Collected data:
-- ==== Sys2Proof/Machine/Operands.lean ====
section
/-! DEFINITION. The operand forms (30_encoding.md R289 to R298, 40_data_transfer.md R340) and what
instructions of one shape share: read, compute, write. -/

namespace Sys2Proof

/-- A base form that uses BP addresses the stack segment (R292). -/
def AddrBase.defaultSeg : AddrBase → SReg
  | .bpSi | .bpDi | .bp => .ss
  | .bxSi | .bxDi | .si | .di | .bx => .ds

/-- The default segment of a memory operand (R292). -/
def Mem.defaultSeg : Mem → SReg
  | .direct _ => .ds
  | .ind b | .ind8 b _ | .ind16 b _ => b.defaultSeg

/-! ## Immediates (R285, R294) -/

/-- The value of an immediate. -/
def Imm.value : Imm → Word
  | .byte v => zext16 v
  | .word v => v

/-- The width of a group 1 immediate's operation (R285). -/
def GImm.width : GImm → Width
  | .byte _ | .byteS _ => .byte
  | .word _ | .wordS _ => .word

/-- The value of a group 1 immediate (R285). -/
def GImm.value : GImm → Word
  | .byte v | .byteS v => zext16 v
  | .word v => v
  | .wordS v => sext16 v

/-- The value of a PUSH or IMUL immediate (R285). -/
def SImm.value : SImm → Word
  | .word v => v
  | .byte v => sext16 v

end Sys2Proof

namespace Sys2Proof.Machine

/-! ## Memory operands (R290, R292) -/

/-- The sum of the base registers of a form. -/
def Regs.baseSum (r : Regs) : AddrBase → Word
  | .bxSi => r.bx + r.si
  | .bxDi => r.bx + r.di
  | .bpSi => r.bp + r.si
  | .bpDi => r.bp + r.di
  | .si => r.si
  | .di => r.di
  | .bp => r.bp
  | .bx => r.bx

/-- The effective address, modulo 2^16 (R290). -/
def State.ea (s : State) : Mem → Word
  | .direct o => o
  | .ind b => s.regs.baseSum b
  | .ind8 b d => s.regs.baseSum b + sext16 d
  | .ind16 b d => s.regs.baseSum b + d

/-- The default segment or the override (R101, R300). -/
def State.overridden (s : State) (r : SReg) : SReg := s.pre.seg.getD r

/-- The segment of a memory operand. -/
def State.memSeg (s : State) (m : Mem) : SReg := s.overridden m.defaultSeg

/-! ## The r/m operand (R340) -/

/-- A register operand can always be accessed, a memory operand by its check. -/
def State.rmOk (s : State) (a : Access) (w : Width) : RM → Bool
  | .reg _ => true
  | .mem m => s.accessOk a (s.memSeg m) (s.ea m) w.bytes

/-- The value a read of an r/m operand finds, the check apart. -/
def State.rmValue (s : State) (w : Width) : RM → Word
  | .reg n => s.getReg w n
  | .mem m => s.load (s.memSeg m) (s.ea m) w

/-- The state after v is written to an r/m operand, the check apart. -/
def State.rmPut (s : State) (w : Width) (rm : RM) (v : Word) : State :=
  match rm with
  | .reg n => s.setReg w n v
  | .mem m => s.store (s.memSeg m) (s.ea m) w v

/-- The check of an r/m operand. -/
def State.checkRM (s : State) (a : Access) (w : Width) : RM → Exec Unit
  | .reg _ => .ok ()
  | .mem m => s.check a (s.memSeg m) (s.ea m) w.bytes

/-- A memory operand answers (R708). -/
def State.rmAnswers (s : State) (w : Width) : RM → Bool
  | .reg _ => true
  | .mem m => s.answersAt (linear (s.seg (s.memSeg m)).base (s.ea m)) w.bytes

/-- The value of an r/m operand read, checked for an access before: a memory operand that never answers
is waited for (R708). -/
def State.operand (s : State) (a : Access) (w : Width) (rm : RM) : Exec Word := do
  s.checkRM a w rm
  if s.rmAnswers w rm then .ok (s.rmValue w rm) else .error (.stuck s)

/-- ReadRM() (R340). -/
def State.readRM (s : State) (w : Width) (rm : RM) : Exec Word := s.operand .read w rm

/-- WriteRM(v) (R340). -/
def State.writeRM (s : State) (w : Width) (rm : RM) (v : Word) : Exec State := do
  s.checkRM .write w rm
  .ok (s.rmPut w rm v)

/-! ## Read, compute, write -/

/-- A two-operand computation: result and flags from the destination, the source and the flags. -/
abbrev BinOp := Word → Word → Flags → Word × Flags

/-- A result written to an r/m operand, with its flags. -/
def State.rmPutFlags (s : State) (w : Width) (rm : RM) (r : Word × Flags) : State :=
  (s.rmPut w rm r.1).setFlags r.2

/-- An r/m operand replaced by a function of it: it must be writable, and the check comes before
the read (R382). -/
def State.modifyRM (s : State) (w : Width) (rm : RM) (op : Word → Flags → Word × Flags) :
    Exec State := do
  let v ← s.operand .write w rm
  .ok (s.rmPutFlags w rm (op v s.flags))

/-- `RM <- op(RM, REG)` for d = 0 and `REG <- op(REG, RM)` for d = 1 (R382). -/
def State.binRmReg (s : State) (op : BinOp) (toReg : Bool) (w : Width) (rm : RM) (reg : RegNum) :
    Exec State :=
  if toReg then do
    let b ← s.readRM w rm
    .ok (s.setRegFlags w reg (op (s.getReg w reg) b s.flags))
  else s.modifyRM w rm fun a f => op a (s.getReg w reg) f

/-- `acc <- op(acc, imm)` (R384). -/
def State.binAcc (s : State) (op : BinOp) (w : Width) (v : Word) : State :=
  s.setRegFlags w 0#3 (op (s.acc w) v s.flags)

/-- The flags of a computation whose result is discarded (R398, R443). -/
def State.flagsRM (s : State) (w : Width) (rm : RM) (op : Word → Flags → Flags) : Exec State := do
  let a ← s.readRM w rm
  .ok (s.setFlags (op a s.flags))

/-- Add(a, b, 0). -/
def addOp (w : Width) : BinOp := fun a b f => addFlags w a b false f

/-- Add(a, b, CF). -/
def adcOp (w : Width) : BinOp := fun a b f => addFlags w a b f.cf f

/-- Sub(a, b, 0). -/
def subOp (w : Width) : BinOp := fun a b f => subFlags w a b false f

/-- Sub(a, b, CF). -/
def sbbOp (w : Width) : BinOp := fun a b f => subFlags w a b f.cf f

/-- a & b with Logic (R440). -/
def andOp (w : Width) (n : Nat) : BinOp := fun a b f => (a &&& b, logicFlags w (a &&& b) f n)

/-- a | b with Logic (R446). -/
def orOp (w : Width) (n : Nat) : BinOp := fun a b f => (a ||| b, logicFlags w (a ||| b) f n)

/-- a xor b with Logic (R449). -/
def xorOp (w : Width) (n : Nat) : BinOp := fun a b f => (a ^^^ b, logicFlags w (a ^^^ b) f n)

/-- A shift or rotate of an r/m operand by a raw count (R431): with a masked count of 0 the operand
is read and nothing changes. -/
def State.shiftRM (s : State) (op : ShiftOp) (w : Width) (rm : RM) (raw : Byte) : Exec State := do
  let c := shiftCount raw
  let v ← s.operand .write w rm
  .ok (if c = 0 then s else s.rmPutFlags w rm (shiftFlags op w v c s.flags s.draws))

/-- A short jump taken on a condition (R498). -/
def State.jumpIf (s : State) (cond : Bool) (disp : Byte) : Exec State :=
  if cond then s.nearJump (s.ip + sext16 disp) else .ok s

/-- LOOP, LOOPZ and LOOPNZ (R515 to R517): CX keeps its value where the target check fails. -/
def State.loopWhile (s : State) (cond : Bool) (disp : Byte) : Exec State :=
  let cx := s.regs.cx - 1
  if cx ≠ 0 ∧ cond then do
    let t ← s.nearJump (s.ip + sext16 disp)
    .ok (t.setCx cx)
  else .ok (s.setCx cx)

/-! ## String elements (R460) -/

/-- The index step: delta added, or subtracted with DF = 1 (R460). -/
def State.stepIndex (s : State) (w : Width) (x : Word) : Word :=
  if s.flags.df then x - BitVec.ofNat 16 w.bytes else x + BitVec.ofNat 16 w.bytes

/-- SI moved to the next element. -/
def State.stepSi (s : State) (w : Width) : State :=
  { s with regs := { s.regs with si := s.stepIndex w s.regs.si } }

/-- DI moved to the next element. -/
def State.stepDi (s : State) (w : Width) : State :=
  { s with regs := { s.regs with di := s.stepIndex w s.regs.di } }

/-- The segment of the SI operand: DS or the override (R460). -/
def State.srcSeg (s : State) : SReg := s.overridden .ds

/-- One element of a possibly repeated string instruction (R468, R470): with no repeat prefix the
element alone. With one, nothing for CX = 0; else one element, CX less 1, and IP back at the first
prefix while elements remain (each element is a boundary, R471). `compares` for CMPS and SCAS, which
also stop where ZF differs from z. -/
def State.repeated (s : State) (compares : Bool) (element : State → Exec State) : Exec State :=
  match s.pre.rep with
  | none => element s
  | some z =>
    if s.regs.cx = 0 then .ok s
    else do
      let t ← element s
      let t := t.setCx (t.regs.cx - 1)
      if t.regs.cx = 0 ∨ (compares ∧ t.flags.zf ≠ z) then .ok t
      else .ok { t with ip := t.curIp, ipCarry := false }

end Sys2Proof.Machine
end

Task statement:
Show all of the lines above in which "rmAnswers" is present.

Result:
def State.rmAnswers (s : State) (w : Width) : RM → Bool
  if s.rmAnswers w rm then .ok (s.rmValue w rm) else .error (.stuck s)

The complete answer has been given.